• Instructions for the task
In the entries below, every line with the string "foldl" is to be reported.

[Stored data]
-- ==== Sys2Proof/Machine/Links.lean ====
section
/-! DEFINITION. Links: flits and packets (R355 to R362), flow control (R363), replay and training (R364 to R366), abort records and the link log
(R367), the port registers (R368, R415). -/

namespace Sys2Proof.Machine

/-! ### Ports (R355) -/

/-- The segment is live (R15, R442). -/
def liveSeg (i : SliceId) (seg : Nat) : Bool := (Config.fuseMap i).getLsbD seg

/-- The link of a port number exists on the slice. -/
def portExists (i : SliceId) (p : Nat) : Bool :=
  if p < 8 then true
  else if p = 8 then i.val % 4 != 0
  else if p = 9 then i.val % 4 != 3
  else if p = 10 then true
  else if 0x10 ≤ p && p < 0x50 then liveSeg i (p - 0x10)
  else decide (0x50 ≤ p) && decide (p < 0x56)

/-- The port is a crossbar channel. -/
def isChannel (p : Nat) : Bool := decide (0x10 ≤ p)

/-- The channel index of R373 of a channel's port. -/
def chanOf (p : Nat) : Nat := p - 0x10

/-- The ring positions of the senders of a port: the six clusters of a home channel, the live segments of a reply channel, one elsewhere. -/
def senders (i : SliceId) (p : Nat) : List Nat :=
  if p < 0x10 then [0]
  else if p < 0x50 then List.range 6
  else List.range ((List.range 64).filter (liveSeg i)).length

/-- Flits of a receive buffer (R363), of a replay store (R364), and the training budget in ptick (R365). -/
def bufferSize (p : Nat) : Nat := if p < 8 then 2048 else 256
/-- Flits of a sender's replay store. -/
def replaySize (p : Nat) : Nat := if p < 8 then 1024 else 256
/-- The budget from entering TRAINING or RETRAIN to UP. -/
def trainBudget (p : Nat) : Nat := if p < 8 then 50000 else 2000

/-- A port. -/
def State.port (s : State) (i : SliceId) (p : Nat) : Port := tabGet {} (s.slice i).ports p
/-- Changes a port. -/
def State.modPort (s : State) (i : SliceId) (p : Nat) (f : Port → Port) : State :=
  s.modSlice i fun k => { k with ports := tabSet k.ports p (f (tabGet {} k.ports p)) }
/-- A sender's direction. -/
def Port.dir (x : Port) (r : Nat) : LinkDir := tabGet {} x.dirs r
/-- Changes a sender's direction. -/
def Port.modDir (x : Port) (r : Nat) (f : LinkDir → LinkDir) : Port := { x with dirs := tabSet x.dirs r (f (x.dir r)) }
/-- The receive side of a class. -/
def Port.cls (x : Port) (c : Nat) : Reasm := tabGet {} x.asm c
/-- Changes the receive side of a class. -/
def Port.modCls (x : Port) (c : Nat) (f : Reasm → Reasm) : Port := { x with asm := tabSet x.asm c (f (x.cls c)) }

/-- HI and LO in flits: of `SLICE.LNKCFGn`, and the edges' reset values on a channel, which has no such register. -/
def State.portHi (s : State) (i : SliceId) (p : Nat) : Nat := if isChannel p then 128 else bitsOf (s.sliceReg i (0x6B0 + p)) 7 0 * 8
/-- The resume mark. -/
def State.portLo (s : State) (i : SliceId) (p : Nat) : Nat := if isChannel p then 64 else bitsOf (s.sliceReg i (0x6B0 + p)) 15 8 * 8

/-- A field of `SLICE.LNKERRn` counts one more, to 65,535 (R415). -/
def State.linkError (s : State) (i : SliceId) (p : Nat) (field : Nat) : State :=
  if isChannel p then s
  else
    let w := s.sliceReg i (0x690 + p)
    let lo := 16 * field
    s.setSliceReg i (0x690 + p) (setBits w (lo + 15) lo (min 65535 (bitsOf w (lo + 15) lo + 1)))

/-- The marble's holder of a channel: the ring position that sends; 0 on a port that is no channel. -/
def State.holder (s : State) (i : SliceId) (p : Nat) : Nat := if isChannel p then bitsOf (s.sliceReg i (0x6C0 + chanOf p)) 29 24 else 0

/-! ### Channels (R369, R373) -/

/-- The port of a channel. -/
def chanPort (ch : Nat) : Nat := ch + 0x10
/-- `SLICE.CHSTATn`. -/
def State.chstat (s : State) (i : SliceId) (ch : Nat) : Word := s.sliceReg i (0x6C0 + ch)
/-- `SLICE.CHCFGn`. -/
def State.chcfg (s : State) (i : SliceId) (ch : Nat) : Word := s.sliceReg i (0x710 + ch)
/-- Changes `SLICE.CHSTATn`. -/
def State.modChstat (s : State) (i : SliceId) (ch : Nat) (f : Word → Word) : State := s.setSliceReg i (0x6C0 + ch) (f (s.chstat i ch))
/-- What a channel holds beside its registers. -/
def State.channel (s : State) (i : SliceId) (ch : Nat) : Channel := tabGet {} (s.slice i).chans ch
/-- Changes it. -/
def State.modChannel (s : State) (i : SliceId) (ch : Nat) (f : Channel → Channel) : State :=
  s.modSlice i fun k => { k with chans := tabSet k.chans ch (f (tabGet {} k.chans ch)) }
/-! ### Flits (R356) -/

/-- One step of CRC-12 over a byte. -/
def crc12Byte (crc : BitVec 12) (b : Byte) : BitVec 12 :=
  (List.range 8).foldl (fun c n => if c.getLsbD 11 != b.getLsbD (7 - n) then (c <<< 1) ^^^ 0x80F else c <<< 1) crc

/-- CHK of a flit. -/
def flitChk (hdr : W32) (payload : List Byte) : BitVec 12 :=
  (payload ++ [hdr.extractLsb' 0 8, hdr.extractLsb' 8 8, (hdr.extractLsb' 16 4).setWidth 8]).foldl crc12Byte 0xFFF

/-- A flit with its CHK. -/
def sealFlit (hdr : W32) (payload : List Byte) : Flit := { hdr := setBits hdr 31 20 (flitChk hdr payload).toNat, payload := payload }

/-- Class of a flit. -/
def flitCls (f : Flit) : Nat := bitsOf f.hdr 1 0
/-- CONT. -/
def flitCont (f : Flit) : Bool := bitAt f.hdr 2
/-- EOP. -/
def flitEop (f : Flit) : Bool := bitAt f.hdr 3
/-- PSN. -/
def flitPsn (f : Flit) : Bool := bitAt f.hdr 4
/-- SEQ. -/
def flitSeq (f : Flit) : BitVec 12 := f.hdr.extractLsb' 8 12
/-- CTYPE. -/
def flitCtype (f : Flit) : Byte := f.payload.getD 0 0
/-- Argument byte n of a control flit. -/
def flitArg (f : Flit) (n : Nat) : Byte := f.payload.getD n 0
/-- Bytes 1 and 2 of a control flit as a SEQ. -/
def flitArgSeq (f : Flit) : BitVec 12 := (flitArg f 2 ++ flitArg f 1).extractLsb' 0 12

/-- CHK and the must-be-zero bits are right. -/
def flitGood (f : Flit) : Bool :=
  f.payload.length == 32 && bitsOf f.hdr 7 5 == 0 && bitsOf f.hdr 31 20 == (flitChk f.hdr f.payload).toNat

• Response below
  (List.range 8).foldl (fun c n => if c.getLsbD 11 != b.getLsbD (7 - n) then (c <<< 1) ^^^ 0x80F else c <<< 1) crc
  (payload ++ [hdr.extractLsb' 0 8, hdr.extractLsb' 8 8, (hdr.extractLsb' 16 4).setWidth 8]).foldl crc12Byte 0xFFF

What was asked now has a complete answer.